Kasia Gruchalla-Wesierski

Personal information
- Born: 31 March 1991 (age 35) Montreal, Quebec, Canada
- Height: 177 cm (5 ft 10 in)
- Weight: 78 kg (172 lb)

Medal record
Women's rowing
Representing Canada
Olympic Games
| Gold medal – first place | 2020 Tokyo | Eight |
| Silver medal – second place | 2024 Paris | Eight |
World Championships
| Bronze medal – third place | 2022 Račice | Eight |

= Kasia Gruchalla-Wesierski =

Canadian rower (born 1991)

Kasia Gruchalla-Wesierski (born March 31, 1991) is a Canadian rower. Gruchalla-Wesierski's hometown is Calgary, Alberta.

==Career==
Gruchalla-Wesierski was originally an alpine skier, however a broken leg injury resulted in her switching to rowing. Gruchalla-Wesierski made her national team debut in 2018.

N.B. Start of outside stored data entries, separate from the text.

-- ==== Sys2Proof/Machine/Transfers.lean ====
section
/-! DEFINITION. The requests of a descriptor (chapters 7, 10, 11): one piece of a copy, a block transpose, a slice, memory-side adds or
a transfer to another module. -/

namespace Sys2Proof.Machine
open Sys2Proof

/-- Where the next source bytes lie, and how many of them one request can take: unified range, core, address, bytes. -/
abbrev Piece := Bool × Nat × Nat × Nat

/-- The next source piece; nothing while the ring slot at the head is not filled (R164, R170, R176). -/
def Dev.nextSrc (d : Dev) (n : Nat) (s : SDesc) : Option Piece :=
  let i := s.img
  if sdSring i then
    match d.srcRing n i with
    | none => none
    | some r =>
      let c := d.core n
      let h := (c.ringSt r.ix).head
      let off := s.pos % r.slotBytes
      if c.filled r h then some (false, n, 32 * r.slotRow h + off, r.slotBytes - off) else none
  else
    let a := sdSrcAt i s.pos
    let row := sdRun i - s.pos % sdRun i
    if sdSuni i then some (true, 0, a, min row (512 - a % 512)) else some (false, sdScore i, a, row)

/-- The source bytes of a piece with their poison marks. -/
def Dev.srcCells (d : Dev) (q : Piece) : List (Byte × Bool) :=
  if q.1 then d.memCells q.2.2.1 q.2.2.2 else (d.core q.2.1).padCells q.2.2.1 q.2.2.2

/-- The piece's scratchpad rows are not filled yet (R164). -/
def Dev.srcWaits (d : Dev) (q : Piece) : Bool :=
  !q.1 && (d.core q.2.1).readCheck (d.rings q.2.1) false .stream [(q.2.2.1, q.2.2.2)] == .wait

/-- After a read: the comb and the accounting of a unified piece, the release of a ring slot whose last byte was read. -/
def Dev.afterRead (d : Dev) (n : Nat) (s : SDesc) (q : Piece) : Dev :=
  if q.1 then d.streamRead s.ctx q.2.2.1 q.2.2.2
  else if sdSring s.img then
    match d.srcRing n s.img with
    | some r =>
      if (s.pos + q.2.2.2) % r.slotBytes = 0 then d.modCore n (fun c => c.release r ((c.ringSt r.ix).head)) else d
    | none => d
  else d

/-- Take ring slots for a ring-mode destination until `need` of them are taken, as far as they are free (R166). -/
def Dev.claim (n k : Nat) (r : RingDecl) : Nat → Nat → Dev → List Nat → Dev × List Nat
  | 0, _, d, l => (d, l)
  | f + 1, need, d, l =>
    if need ≤ l.length || !(d.slotFree n k r) then (d, l)
    else
      let x := (d.core k).ringSt r.ix
      let s := max x.prod x.tail
      let d := d.modCore k (fun c => c.setRing r.ix { x with prod := s + 1 })
      let d := if r.pcls = 2 then
          d.modCore n (fun c => { c with su := { c.su with credit := Store.modify 0 c.su.credit (k * 32 + r.ix) (· + 1) } })
        else d
      Dev.claim n k r f need d (l ++ [s])

/-- Destination of byte `pos` of a copy or transpose. -/
def Dev.dstCell (d : Dev) (n : Nat) (s : SDesc) (pos : Nat) (x : Byte × Bool) : Cell :=
  let i := s.img
  if sdDring i then
    match d.dstRing n i with
    | some r =>
      let b := sdRingAt i pos
      (false, sdDcore i, 32 * r.slotRow (s.slots.getD (b / r.slotBytes) 0) + b % r.slotBytes, x.1, x.2)
    | none => (false, sdDcore i, 0, x.1, x.2)
  else (sdDuni i, sdDcore i, sdDstAt i pos, x.1, x.2)

/-- A free light buffer (R175). -/
def StreamUnit.freeLight (s : StreamUnit) : Option Nat :=
  (List.range 4).find? (fun t => !(s.req.any (fun r => r.light && r.tag == t)))

/-- A ring source's bytes lie in a row that the forager left unfetched (R179): its first row. -/
def Dev.srcUnfetched (d : Dev) (n : Nat) (s : SDesc) (q : Piece) : Option Nat :=
  if sdSring s.img then (rowsOf q.2.2.1 q.2.2.2).find? (fun row => (d.core n).uBit row) else none

/-- The read of a piece, with the tokens that a hot super asks for taken; nothing when the comb has no miss register for it, or the
bucket not enough tokens (R181, R211). -/
def Dev.payRead (d : Dev) (q : Piece) : Option Dev := if q.1 then d.readMeter q.2.2.1 q.2.2.2 else some d

/-- What stops a request's read of a piece: a wait on its ring slots, an unfetched row, a miss register or tokens that the comb or a hot
super does not grant (R164, R179, R181, R211). -/
def Dev.readPiece (d : Dev) (n : Nat) (s : SDesc) (q : Piece) (go : Dev → Dev) : Dev :=
  if d.srcWaits q then d
  else match d.srcUnfetched n s q with
    | some row => d.streamFault n s.uid s.tid s.pc (0x0402, 32 * row, false)
    | none => if (d.payRead q).isNone then d else go d

/-- Issue a request of `len` bytes: it holds a tag or a light buffer until it lands (R176), and carries the sender's beat (R142).
`page` is the unified page that it reads or adds to. -/
def Dev.issue (d : Dev) (n i : Nat) (s : SDesc) (tag len : Nat) (light ring : Bool) (page : Option Nat)
    (runs : List (Dest × List Byte × Bool)) : Dev :=
  let rq : Request := { tag := tag, owner := .desc i, light := light, runs := runs, ring := ring, sched := sdSched s.img,
                        stamp := (d.part (d.partOf n)).beat, src := page }
  d.modCore n (fun c => { c.setDesc i (some { s with pos := s.pos + len, inflight := s.inflight + 1 }) with
    progress := true,
    su := { (c.setDesc i (some { s with pos := s.pos + len, inflight := s.inflight + 1 })).su with
      req := c.su.req ++ [rq], counters := bump c.su.counters (if light then 3 else 2) 1 } })

/-- The descriptor as it stands, nothing issued. -/
def Dev.keepDesc (d : Dev) (n i : Nat) (s : SDesc) : Dev := d.modCore n (fun c => c.setDesc i (some s))

/-- The light path: every source byte at once, once a light buffer is free (R175). -/
def Dev.lightRequest (d : Dev) (n i : Nat) (s : SDesc) : Dev :=
  let img := s.img
  let total := sdTotal img
  let rows := (List.range (sdRows img)).map (fun j => (sdSrcAt img (j * sdRun img), sdRun img))
  match (d.core n).su.freeLight with
  | none => d
  | some b =>
    if (d.core n).readCheck (d.rings n) false .stream rows == .wait then d
    else
      let ring := if sdDring img then d.dstRing n img else none
      let x : Dev × List Nat := match ring with
        | some r => Dev.claim n (sdDcore img) r 16 (ceilDiv total r.slotBytes) d s.slots
        | none => (d, s.slots)
      let d := x.1
      let s : SDesc := { s with slots := x.2 }
      let short := match ring with
        | some r => decide (s.slots.length < ceilDiv total r.slotBytes)
        | none => false
      let cells := ((rows.map (fun r => (d.core n).padCells r.1 r.2)).flatten.zipIdx).map (fun y => d.dstCell n s y.2 y.1)
      let own := !(sdDring img) && sdDcore img == n &&
        (d.core n).writeWaits (d.rings n) (cells.map (fun y => (y.2.2.1, 1)))
      if short || own then d.keepDesc n i s
      else d.issue n i s b total true (sdDring img) none (cellRuns cells)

In 2019, Gruchalla-Wesierski was part of the eights boat, finishing in fourth at the World Championships and qualifying Canada the boat for the 2020 Summer Olympics.

In June 2021, Gruchalla-Wesierski was named to Canada's 2020 Olympic team in the women's eights boat. At the Olympics, the boat won the gold medal, Canada's first in the event since 1992.